Today, they are NRL whipping boys with a roster as skinny as a Kenyan marathon runner.
Tomorrow night, the once vaunted Queensland battle between Brisbane and the Titans threatens to degenerate into a smash-up derby.
If the table-topping Broncos are on song, and the Titans maintain the mediocrity of recent weeks, Brisbane could win by 40.
The Titans have confronted tremendous turbulence this season and they need help from the NRL, which now controls their licence, to haul them out of the mire.
For years we’ve heard about Smith’s discretionary power to use NRL funds to help deliver a marquee player to a nominated club.
In that time, the NRL war chest has remained untouched. Smith has not assisted any club in any pursuit of any player.
For a year, rugby pundits speculated on the future of off-contract Israel Folau. The Marsden High product would have been the perfect poster boy for the Titans, but the silence from League Central was deafening.
The NRL must now dip into their pockets and help the Titans secure a nominated Super Six group of players, including Mbye, the Bulldogs playmaker who has the class, chutzpah and charisma to be a future captain.
Rival teams will throw their toys out of the cot at the notion of the NRL helping the Titans but for too long, the governing body has allowed myopic self-interest to override what is good from a whole-of-game perspective.
There are too many sporting carcasses on the Gold Coast to think the Titans can rise again without some form of assistance. The AFL were wise enough to provide financial concessions to Sydney Swans and the Gold Coast Suns to safeguard their expansionary clubs in their crucial formative years.
Unless the NRL do something, the Titans could be a basketcase for another five years.

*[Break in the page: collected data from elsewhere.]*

/-- An entry of a reply FIFO (05 R101).  A notice entry has no tag and no command, and `notice` set. -/
structure FifoEntry where
  tag : Option Word
  outcome : EntryOutcome
  command : Option LinkKind
  reply : Option ReplyKind
  notice : Bool
  seq : Option Nat
  payload : List Byte
  arrival : Word
  deriving DecidableEq, Repr

/-- The rest of the PTU: hold state, reply ports, access fault record, bus. -/
structure Ptu where
  hold : Option Hold
  lastHeader : Six Word
  view : Six (Option FifoEntry)
  access : AccessRecord
  bus : Bus
  deriving DecidableEq, Repr

/-! ## Slot results (01 R3, 11.6) -/

/-- The result codes of the slot result words (11.6). -/
inductive SlotCode where
  | accepted | queueFull | held | malformed | linkDown | arg | state | busy
  deriving DecidableEq, Repr

/-- A slot result: `none` code until the first record is decided. -/
structure SlotResult where
  code : Option SlotCode
  parameters : Bool
  command : Word
  tag : Word
  deriving DecidableEq, Repr

/-- The zero result word of a reset. -/
def SlotResult.zero : SlotResult := ⟨none, false, 0, 0⟩

/-! ## The Reference Timing Unit (02) -/

/-- Reference states (02 section 2.3). -/
inductive RefState where
  | absent | acquiring | locked | free
  deriving DecidableEq, Repr

/-- A frame boundary event (02 R24): what the RTU hands to every block at a boundary. -/
structure FrameEvent where
  frames : BitVec 32
  clock : Nat
  length : Nat
  short : Bool
  state : RefState
  deriving DecidableEq, Repr

structure Rtu where
  state : RefState
  phase : Nat
  pulseTimer : Nat
  owed : Bool
  goodRun : Nat
  disturbanceRun : Nat
  field2Made : Bool
  /-- field parity is 2 -/
  parity2 : Bool
  frames : BitVec 32
  clock : Nat
  shortFrames : Nat
  disturbances : Nat
  /-- the event of the latest frame boundary; absent until the first -/
  event : Option FrameEvent
  deriving DecidableEq, Repr

/-! ## The Timecode Readers (03) -/

/-- Reader states (03 section 3.3). -/
inductive ReaderState where
  | silent | seeded | acquiring | reading | coasting | lost
  deriving DecidableEq, Repr

/-- The last accepted word (03 section 3.3). -/
structure Accepted where
  index : Nat
  dir : Dir
  phase : Nat
  deriving DecidableEq, Repr

/-- A candidate or jump candidate (03 section 3.3). -/
structure Candidate where
  index : Nat
  dir : Dir
  deriving DecidableEq, Repr

/-- The counts of 03 R56. -/
structure ReaderCounts where
  accepted : Nat
  badWord : Nat
  badLabel : Nat
  flagMismatch : Nat
  discarded : Nat
  jump : Nat
  seed : Nat
  loss : Nat
  deriving DecidableEq, Repr

structure Reader where
  state : ReaderState
  last : Option Accepted
  /-- a word has been accepted since the latest boundary (03 R50 step 2) -/
  fresh : Bool
  elapsed : Nat
  candidate : Option Candidate
  jump : Option Candidate
  quiet : Nat
  /-- the held position of a SEEDED reader (03 R49, log 19) -/
  seed : Option Nat
  /-- the position published at the latest boundary -/
  position : Option Nat
  speed : Int
  /-- the speed published at the latest boundary (log 19) -/
  pubSpeed : Int
  ring : List Nat
  counts : ReaderCounts
  changeFlag : Bool
  changeCount : Nat
  deriving DecidableEq, Repr

/-! ## The Deck Link Controllers (04) -/

/-- Link states (04 section 4.3). -/
inductive LinkState where
  | unprobed | up | failed
  deriving DecidableEq, Repr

That would be a disastrous scenario in a region where the Suns are gradually chipping away to win the hearts and minds of the Gold Coast public.

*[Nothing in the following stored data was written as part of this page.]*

-- ==== Sys2Proof/Machine/Ops.lean ====
section
/-! DEFINITION. Named operations over the containers and fields of `State`: one value per transport, word maps,
byte lanes, field updates, and the passing of time. -/

namespace Sys2Proof

/-- T0–T5 in number order. -/
def Transport.all : List Transport := [.t0, .t1, .t2, .t3, .t4, .t5]

/-- The transport's number (00 section 7.7). -/
def Transport.num : Transport → Nat
  | .t0 => 0 | .t1 => 1 | .t2 => 2 | .t3 => 3 | .t4 => 4 | .t5 => 5

/-- The transport with a number, if there is one. -/
def Transport.ofNum? : Nat → Option Transport
  | 0 => some .t0 | 1 => some .t1 | 2 => some .t2 | 3 => some .t3 | 4 => some .t4 | 5 => some .t5 | _ => none

end Sys2Proof

namespace Sys2Proof.Machine

/-! ## One value per transport -/

/-- The value of one transport. -/
def Six.get {α : Type} (x : Six α) : Transport → α
  | .t0 => x.t0 | .t1 => x.t1 | .t2 => x.t2 | .t3 => x.t3 | .t4 => x.t4 | .t5 => x.t5

/-- Replace the value of one transport. -/
def Six.set {α : Type} (x : Six α) (n : Transport) (a : α) : Six α :=
  match n with
  | .t0 => { x with t0 := a } | .t1 => { x with t1 := a } | .t2 => { x with t2 := a }
  | .t3 => { x with t3 := a } | .t4 => { x with t4 := a } | .t5 => { x with t5 := a }

/-- Apply a function to every transport's value. -/
def Six.map {α β : Type} (f : α → β) (x : Six α) : Six β := ⟨f x.t0, f x.t1, f x.t2, f x.t3, f x.t4, f x.t5⟩

/-- The values in number order. -/
def Six.toList {α : Type} (x : Six α) : List α := [x.t0, x.t1, x.t2, x.t3, x.t4, x.t5]

/-! ## Word maps -/

/-- Canonical form: numbers strictly rising and no listed word 0. -/
def WordMap.wf : WordMap → Bool
  | [] => true
  | (_, v) :: [] => v != 0
  | (a, v) :: (b, w) :: rest => v != 0 && decide (a < b) && WordMap.wf ((b, w) :: rest)

/-- The word at a number; an unlisted number reads 0. -/
def WordMap.read (m : WordMap) (k : Nat) : Word :=
  match m with
  | [] => 0
  | (a, v) :: rest => if a = k then v else WordMap.read rest k

/-- Store a word at a number; storing 0 removes the entry. -/
def WordMap.write (m : WordMap) (k : Nat) (v : Word) : WordMap :=
  match m with
  | [] => if v = 0 then [] else [(k, v)]
  | (a, w) :: rest =>
    if k < a then (if v = 0 then (a, w) :: rest else (k, v) :: (a, w) :: rest)
    else if k = a then (if v = 0 then rest else (k, v) :: rest)
    else (a, w) :: WordMap.write rest k v

/-- The word that a store of `new` leaves over `old` (01 R2). -/
def mergeLanes (lanes : Strobes) (old new : Word) : Word :=
  match lanes with
  | .both => new
  | .upper => mkWord (hiByte new) (loByte old)
  | .lower => mkWord (hiByte old) (loByte new)

/-- The lane of a word that a byte read returns, in its place; the other lane reads 0 (01 R8). -/
def selectLanes (lanes : Strobes) (w : Word) : Word :=
  match lanes with
  | .both => w
  | .upper => mkWord (hiByte w) 0
  | .lower => mkWord 0 (loByte w)

/-! ## Field access and update -/

namespace State

def reader (s : State) (n : Transport) : Reader := s.readers.get n
def link (s : State) (n : Transport) : Link := s.links.get n
def ctx (s : State) (n : Transport) : Context := s.ctxs.get n
def chase (s : State) (n : Transport) : Chase := s.chases.get n

def setReader (s : State) (n : Transport) (r : Reader) : State := { s with readers := s.readers.set n r }
def setLink (s : State) (n : Transport) (l : Link) : State := { s with links := s.links.set n l }
def setCtx (s : State) (n : Transport) (c : Context) : State := { s with ctxs := s.ctxs.set n c }
def setChase (s : State) (n : Transport) (c : Chase) : State := { s with chases := s.chases.set n c }

def setRun (s : State) (r : Run) : State := { s with run := r }
def setMixer (s : State) (m : Mixer) : State := { s with mixer := m }
def setEt (s : State) (e : EditTable) : State := { s with et := e }
def setPtu (s : State) (p : Ptu) : State := { s with ptu := p }
def setRtu (s : State) (r : Rtu) : State := { s with rtu := r }
def setIru (s : State) (u : Iru) : State := { s with iru := u }
def setCfg (s : State) (c : PartConfig) : State := { s with cfg := c }

/-- Record that a step of the boundary came about (log 11). -/
def mark (s : State) (m : Mark) : State := { s with marks := s.marks ++ [m] }

/-- The part is CONFIGURED (01 R15). -/
def configured (s : State) : Bool := s.cfg.setup.isSome

/-- The frame standard in force; UNCONFIGURED has none and nothing asks for one (01 R15). -/
def standard (s : State) : Standard := match s.cfg.setup with | some u => u.standard | none => .std25

/-- The low 16 bits of the suite frame counter, stamped on records (01 R11, 04 R78, 05 R101). -/
def stamp (s : State) : Word := s.rtu.frames.setWidth 16

/-- A processor cycle can start: no held read occupies the bus (01 R18). -/
def busFree (s : State) : Bool := s.ptu.hold.isNone

end State

/-- Apply a state update for each transport of a list, in order. -/
def forTransports (ts : List Transport) (f : Transport → State → State) (s : State) : State :=
  ts.foldl (fun s n => f n s) s

/-! ## Transports of armed events -/

/-- The transport of a mixer source, if it is one. -/
def MixSource.transport? : MixSource → Option Transport
  | .deck n => some n
  | _ => none

/-- The in-point index of a transport in an armed copy, if the event names it (07 section 7.2). -/
def Armed.inPoint? (a : Armed) (n : Transport) : Option Nat :=
  if a.recorder = n then some a.recordIn
  else if a.sourceA = .deck n then a.sourceAIn
  else if a.sourceB = some (.deck n) then a.sourceBIn
  else none

/-- The event names the transport. -/
def Armed.names (a : Armed) (n : Transport) : Bool :=
  a.recorder = n || a.sourceA = .deck n || a.sourceB = some (.deck n)

/-- The transports of the event, in number order. -/
def Armed.transports (a : Armed) : List Transport := Transport.all.filter a.names

namespace EditTable

/-- The event in the current place names the transport. -/
def currentNames (e : EditTable) (n : Transport) : Bool := match e.current with | some a => a.names n | none => false

/-- The event in the look-ahead place names the transport. -/
def lookaheadNames (e : EditTable) (n : Transport) : Bool := match e.lookahead with | some a => a.names n | none => false

/-- The transport is armed: named by either place (08 R156, R170). -/
def names (e : EditTable) (n : Transport) : Bool := e.currentNames n || e.lookaheadNames n

/-- The transport is named by the look-ahead only (08 R169, R170). -/
def lookaheadOnly (e : EditTable) (n : Transport) : Bool := e.lookaheadNames n && !e.currentNames n

end EditTable

/-- The run is in one of the states in which it works events (08 R172). -/
def RunState.active : RunState → Bool
  | .cueing | .ready | .preroll | .edit | .postroll => true
  | .idle | .aborting | .faulted => false

/-- The run is rolling: the edit clock runs (08 R154). -/
def RunState.rolling : RunState → Bool
  | .preroll | .edit | .postroll => true
  | .idle | .cueing | .ready | .aborting | .faulted => false

/-! ## Characters on a line (04 R59, 09 R180) -/

/-- The odd parity bit of a byte: with it the ones are odd in number. -/
def oddParity (b : Byte) : Bool := decide ((List.range 8).countP b.getLsbD % 2 = 0)

/-- The 11 bit times of a character, `true` for mark: a start bit, the data bits from the least significant, the odd
parity bit and the stop bit. -/
def charBits (b : Byte) : List Bool := false :: (List.range 8).map b.getLsbD ++ [oddParity b, true]

/-- The level of a transmit line on which `bytes` began `gone` clock units ago: their characters with no gap, then mark. -/
def lineLevel (bitUnits : Nat) (bytes : List Byte) (gone : Nat) : Bool := (bytes.flatMap charBits).getD (gone / bitUnits) true

/-- The transmit line of a deck link: space through a break, the characters of a frame, and mark when nothing is sent
(04 R59, R79). -/
def Link.line (l : Link) : Bool :=
  if l.breakLeft.isSome then false
  else
    match l.tx with
    | some t => lineLevel Config.deckBitUnits t.bytes (t.bytes.length * Config.deckByteUnits - t.left)
    | none => true

/-- The switcher line: the characters of a frame, and mark when nothing is sent (09 R180). -/
def SwitcherTx.line : SwitcherTx → Bool
  | .idle => true
  | .sending f left _ => lineLevel Config.switcherBitUnits f (Config.switcherFrameUnits - left)

/-! ## The passing of time (logs 1 to 4) -/

/-- The nominal phase unit of a standard in clock units: 625 µs, 1/1920 s, 1001/1920000 s (02 R22). -/
def Standard.puUnits : Standard → Nat
  | .std25 => 30000
  | .std30n => 25000
  | .std30d => 25025

/-- The reference state is one in which boundaries come from the free-running phase counter (02 R23). -/
def RefState.freeRunning : RefState → Bool
  | .locked => false
  | .absent | .acquiring | .free => true

/-- The phase counter and the pulse timer after `k` more phase units (02 R22).  Both stay in the ranges of the
opening table of 02: a counter at its last point waits there for the event that is due. -/
def Rtu.elapse (r : Rtu) (k : Nat) : Rtu :=
  { r with
    phase := if r.state.freeRunning then max r.phase (min 64 (r.phase + k)) else max r.phase (min 72 (r.phase + k))
    pulseTimer :=
      match r.state with
      | .acquiring => max r.pulseTimer (min 128 (r.pulseTimer + k))
      | .locked => max r.pulseTimer (min 72 (r.pulseTimer + k))
      | .absent | .free => r.pulseTimer }

/-- A link's timers after `d` more clock units. -/
def Link.elapse (d : Nat) (l : Link) : Link :=
  { l with
    breakLeft := l.breakLeft.map (· - d), replyTimer := l.replyTimer.map (· - d), gapLeft := l.gapLeft.map (· - d),
    tx := l.tx.map fun t => { t with left := t.left - d } }

/-- The switcher transmitter after `d` more clock units. -/
def SwitcherTx.elapse (d : Nat) : SwitcherTx → SwitcherTx
  | .idle => .idle
  | .sending f left w => .sending f (left - d) w

/-- `k` phase units pass (02 R22): nothing while UNCONFIGURED.  While LOCKED the length of a phase unit is a free
value (log 4). -/
def elapse (k : Nat) (s : State) : State :=
  if !s.configured || k = 0 then s
  else
    let d := k * (if s.rtu.state = .locked then Config.lockedPu s.free else s.standard.puUnits)
    { s with
      free := if s.rtu.state = .locked then s.free + 1 else s.free
      rtu := s.rtu.elapse k
      links := s.links.map (Link.elapse d)
      ptu := { s.ptu with hold := s.ptu.hold.map fun h => { h with left := h.left - d } }
      mixer := { s.mixer with tx := s.mixer.tx.elapse d } }

end Sys2Proof.Machine
end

Here are the six players the Titans should attempt to sign over the next two years to make the club competitive again:
MOSES MBYE
His management have told the Titans he is prepared to quit the Bulldogs if they offered him $700,000 a season. The Titans are prepared to pay around $400,000. They should open the purse strings today because Mbye is a blue-chip investment. The kid from Noosa ticks all the boxes: Queensland boy, classy playmaker, popular clubman with the intellect and level head to be the face of the Titans for a decade.
JOSH PAPALII
The Titans need homegrown products with connectability to local fans and Papalii, the wrecking ball from Logan, is the ideal package. He is off-contract next season and would be a devastating weapon in the Gold Coast back row with his rampaging charges and hitting power in defence.
DALE COPLEY
For the past two months, Copley has languished in the Intrust Super Cup, stuck behind Jack Reed, Justin Hodges and Jordan Kahu at the table-topping Broncos. Copley has the talent to play Origin one day and is too good to be stuck in second-tier football for another three months. The Titans should strike now.
CAMERON MUNSTER
The Storm sensation has been tagged the next Billy Slater but he is being forced to serve a long apprenticeship in Melbourne. Slater plans to play another two years and whether Munster is prepared to wait until 2018 for a crack at his cherished No. 1 jumper is debatable. Munster hails from Rockhampton and would be a revelation at the back for the Titans.
NELSON ASOFA-SOLOMONA
The Storm rookie is arguably the best young front-rower on the rise. Was outstanding for the Junior Kiwis earlier this season and terrorises teams with his size, footwork and offloading ability. Off-contract next year. The Titans need serious mongrel up front and Asofa-Solomona would provide it.
AIDAN GUERRA
It would take a lot to prise him from the Roosters but the Titans should at least ask the question armed with bagfuls of cash. Guerra is a Queensland boy and the prospect of returning home is always a handy lure. The Maroons Origin star would bring toughness, credibility and workrate to the Titans’ back row.